Newspapers are facing more than economic problems. These have been troubled times for the status of the country’s newsrooms with increasing pressure in some cities against rigorous reporting techniques. For years news was defined pretty much as what various authorities announced. But after the 1950s, when the accusations of Senator Joseph McCarthy were printed by the press without serious inquiry into their validity, a new generation of reporters, stimulated by a more sophisticated population, began investigating high ranking politicians, generals, bankers, clergy, judges and corporations. Many of these new targets responded bitterly and with considerable influence and they continue to do so.
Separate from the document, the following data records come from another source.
/-- The valid slots, in slot order. -/
def Herd.validSlots (h : Herd) : List Nat := (upTo h.slotCount).filter h.slotValid

/-- The slots that carry an up-link, in slot order. -/
def Herd.ups (h : Herd) : List Nat := h.validSlots.filter fun i => h.upSwitch i != 0

/-- Whether the herd is of the first stage: its slots are member slots. -/
def Herd.firstStage (h : Herd) : Bool := h.validSlots.any fun i => !h.isChild i

/-- The endpoints that contribute at a slot: its NODE, and its twin. -/
def Herd.contributors (h : Herd) (i : Nat) : List Nat :=
  h.node i :: (if !h.isChild i && h.twinValid i then [h.twinNode i] else [])

/-- The slot and place (0 NODE, 1 twin) of a member endpoint. -/
def Herd.placeOfNode (h : Herd) (node : Nat) : Option (Nat × Nat) :=
  let ms := h.validSlots.filter fun i => !h.isChild i
  match ms.find? fun i => h.node i == node with
  | some i => some (i, 0)
  | none => (ms.find? fun i => h.twinValid i && h.twinNode i == node).map fun i => (i, 1)

/-- The relaying endpoint of a slot's up-link: the NODE of its creation, whose port leads to UP_SWITCH (R178). DEDUCED, log 94. -/
def Herd.upNode (h : Herd) (i : Nat) : Nat := (lookup h.upNodes i).getD (h.node i)

/-- The rank of a slot (R179). -/
def Herd.rankOf (h : Herd) (i : Nat) : Nat := h.rankBase + i * h.rankStride

/-! ### The herds of the switch -/

/-- A herd that is not FREE. -/
def State.herd (s : State) (i : Nat) : Option Herd := lookup s.sw.hrd.herds i

/-- Changes the herds' state. -/
def State.onHrd (s : State) (f : Herds → Herds) : State := { s with sw := { s.sw with hrd := f s.sw.hrd } }

/-- Stores a herd. -/
def State.putHerd (s : State) (i : Nat) (h : Herd) : State := s.onHrd fun x => { x with herds := insertAt x.herds i h }

/-- Changes a herd. -/
def State.onHerd (s : State) (i : Nat) (f : Herd → Herd) : State :=
  match s.herd i with
  | some h => s.putHerd i (f h)
  | none => s

/-- Changes the service core. -/
def State.onSvc (s : State) (f : Svc → Svc) : State := { s with sw := { s.sw with svc := f s.sw.svc } }

/-- A herd's attachment. -/
def State.attach (s : State) (i : Nat) : Option Attach := lookup s.sw.svc.atts i

/-- Changes a herd's attachment. -/
def State.onAttach (s : State) (i : Nat) (f : Attach → Attach) : State :=
  s.onSvc fun v => match lookup v.atts i with
    | some a => { v with atts := insertAt v.atts i (f a) }
    | none => v

/-- The partition of a context at the switch, when it is bound (R405, R406). -/
def State.ctxPtn (s : State) (ctx : Nat) : Option Nat :=
  if s.flag .sw CTX_ENTRY_VALID (ctx + 1) then some (s.get .sw CTX_ENTRY_PARTITION (ctx + 1)) else none

/-- Whether a context is orphaned (R439). -/
def State.orphaned (s : State) (ctx : Nat) : Bool := s.flag .sw CTX_STS_ORPHANED (ctx + 1)

/-- Whether the port toward an endpoint is ACTIVE. -/
def State.portUpTo (s : State) (node : Nat) : Bool := (s.egressOf node).elim false fun n => s.portState n == 2

/-- The scratch units of 64 KiB that no herd holds (R185, R212). -/
def State.freeUnits (s : State) : Nat := 2048 - (s.sw.hrd.herds.map fun e => e.2.units).sum

/-! ### Packets (R178, R296, R297) -/

/-- A herd packet from this switch by way of an endpoint, in the target form of a switch, herd and slot. RESEND marks the packets of a step that failed over to this herd. PRESUMED, log 184. -/
def State.herdPkt (s : State) (op node sid herd slot : Nat) (pre : HerdPrefix) (data : List Byte) (h : Herd) : Packet :=
  sealPkt { dst := node, src := s.switchId, srcSw := true, tc := if op < 0x68 then 3 else 4, op := op,
            addr := targetForm 1 sid (herd % 4096 + (slot % 128) * 4096), len := 16 + data.length, ctx := h.ctx,
            ptn := (s.ctxPtn h.ctx).getD 0, resend := h.moved, payload := pre.bytes ++ data }

/-- The chain signature: CRC-32C of the descriptor's chain-wide fields in word and bit order, the other bits zero (R182). -/
def chainSig (d : List Word) : Nat :=
  let m : List Nat := [0x000000000 + (2 ^ 22 - 1) + 2 ^ 25, 2 ^ 64 - 1, 2 ^ 40 - 1, 0, 2 ^ 40 - 1, 2 ^ 50 - 1, 2 ^ 41 - 1, (2 ^ 17 - 1) * 2 ^ 34]
  (crc32c ((d.zip m).map fun e => leBytes 8 (e.1.toNat &&& e.2)).flatten).toNat

/-- The prefix of a herd's packets: signature and step filled in. -/
def Herd.pre (h : Herd) (chunk pkt shard : Nat) : HerdPrefix := ⟨h.sig, h.step, chunk, pkt, shard⟩

/-- The internal port of the core that works on a chunk, where a herd's results and signals enter the crossbar; 64 for a chunk that no core has (R241). -/
def Herd.corePort (h : Herd) (pre : HerdPrefix) : Nat := 64 + (lookup h.cores pre.chunk).getD 0

/-- Sends a packet to a member of a herd. -/
def State.toMember (s : State) (i slot node op : Nat) (pre : HerdPrefix) (data : List Byte) (h : Herd) : State :=
  s.swSend (s.herdPkt op node s.switchId i slot pre data h) (h.corePort pre)

/-- Sends a packet up the link of a slot. -/
def State.toParent (s : State) (slot op : Nat) (pre : HerdPrefix) (data : List Byte) (h : Herd) : State :=
  s.swSend (s.herdPkt op (h.upNode slot) (h.upSwitch slot) (h.upHerd slot) (h.upSlot slot) pre data h) (h.corePort pre)

/-- Sends a packet down to the child herd of a slot. The slot field names this herd's slot. -/
def State.toChild (s : State) (slot op : Nat) (pre : HerdPrefix) (data : List Byte) (h : Herd) : State :=
  s.swSend (s.herdPkt op (h.node slot) (h.childSwitch slot) (h.childHerd slot) slot pre data h) (h.corePort pre)

/-- The completion record of R196. PRESUMED, log 88. -/
def cplRecord (status flags reason : Nat) (swappedOut twinLost : Bool) (step dropped count : Nat) : List Byte :=
  leBytes 4 (status + flags * 2 ^ 8 + reason * 2 ^ 16 + b2n swappedOut * 2 ^ 19 + b2n twinLost * 2 ^ 20)
    ++ leBytes 4 step ++ leBytes 4 dropped ++ leBytes 4 count

/-- Completes a member's command by a HERD_CPL toward the sender of a packet, where the herd refuses it (R189, R190, R211). PRESUMED, log 92. -/
def State.refuseMember (s : State) (k : Packet) (status reason : Nat) (swappedOut twinLost : Bool := false) : State :=
  let h := herdPrefix k
  s.swSend (sealPkt { dst := k.src, src := s.switchId, srcSw := true, tc := 4, op := opHERD_CPL,
                      addr := k.addr, len := 32, ctx := k.ctx, ptn := k.ptn,
                      payload := h.bytes ++ cplRecord status 0 reason swappedOut twinLost h.step 0 0 })

/-! ### Abort and failover (R206 to R210) -/

/-- The prefix of a HERD_ABORT: the reason in the packet index, with the bits that a member's record takes from its herd above it; 1 in the chunk index for a failover. PRESUMED, log 88. -/
def Herd.abortPre (h : Herd) (reason : Nat) (fo : Bool) (bits : Nat := 0) : HerdPrefix := h.pre (b2n fo) (reason + 8 * bits) 0

/-- Whether an endpoint was replaced by a spare in this step (R196). -/
def Herd.swappedOut (h : Herd) (node : Nat) : Bool := h.swapped.any fun w => w.old == node

/-- SWAPPED_OUT and TWIN_LOST of a member's record, as the bits of its HERD_ABORT. PRESUMED, log 88. -/
def Herd.memberBits (h : Herd) (node : Nat) : Nat := b2n (h.swappedOut node) + 2 * b2n (h.twinLost.contains node)

/-- Sends an abort request up every up-link but one. -/
def State.askUp (s : State) (h : Herd) (reason : Nat) (fo : Bool) (except : Option Nat := none) : State :=
  (h.ups.filter fun u => some u != except).foldl (fun s u => s.toParent u opHERD_ABORT (h.abortPre reason fo) [] h) s

/-- The members of a slot that hear of an abort: the contributors, and an endpoint replaced in this step. -/
def Herd.hearers (h : Herd) (i : Nat) : List Nat :=
  h.contributors i ++ ((h.swapped.filter fun w => w.slot == i).map (·.old))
Some corporations buy full page ads to attack the press. For the first time, judges have thrown press and public out of previously open trials. And for the first time, law-enforcement agencies have obtained court permission to enter private property, including newspaper and broadcast newsrooms, on fishing expeditions for unspecified material. They have seized reporters notes, photographers’ films and television news footage. For the first time in history, American newspapers and magazines have been censored by the government and books have been suppressed. By continuing closure of trials and suppression of information, censorship could, for the first time, become a standard practice in the United States. Large corporations, sensitive to market pressure and insistent on avoiding unnecessary costs, could decide to reduce or eliminate troublesome news of society’s malfunctions, an essential therapy in any democratic system.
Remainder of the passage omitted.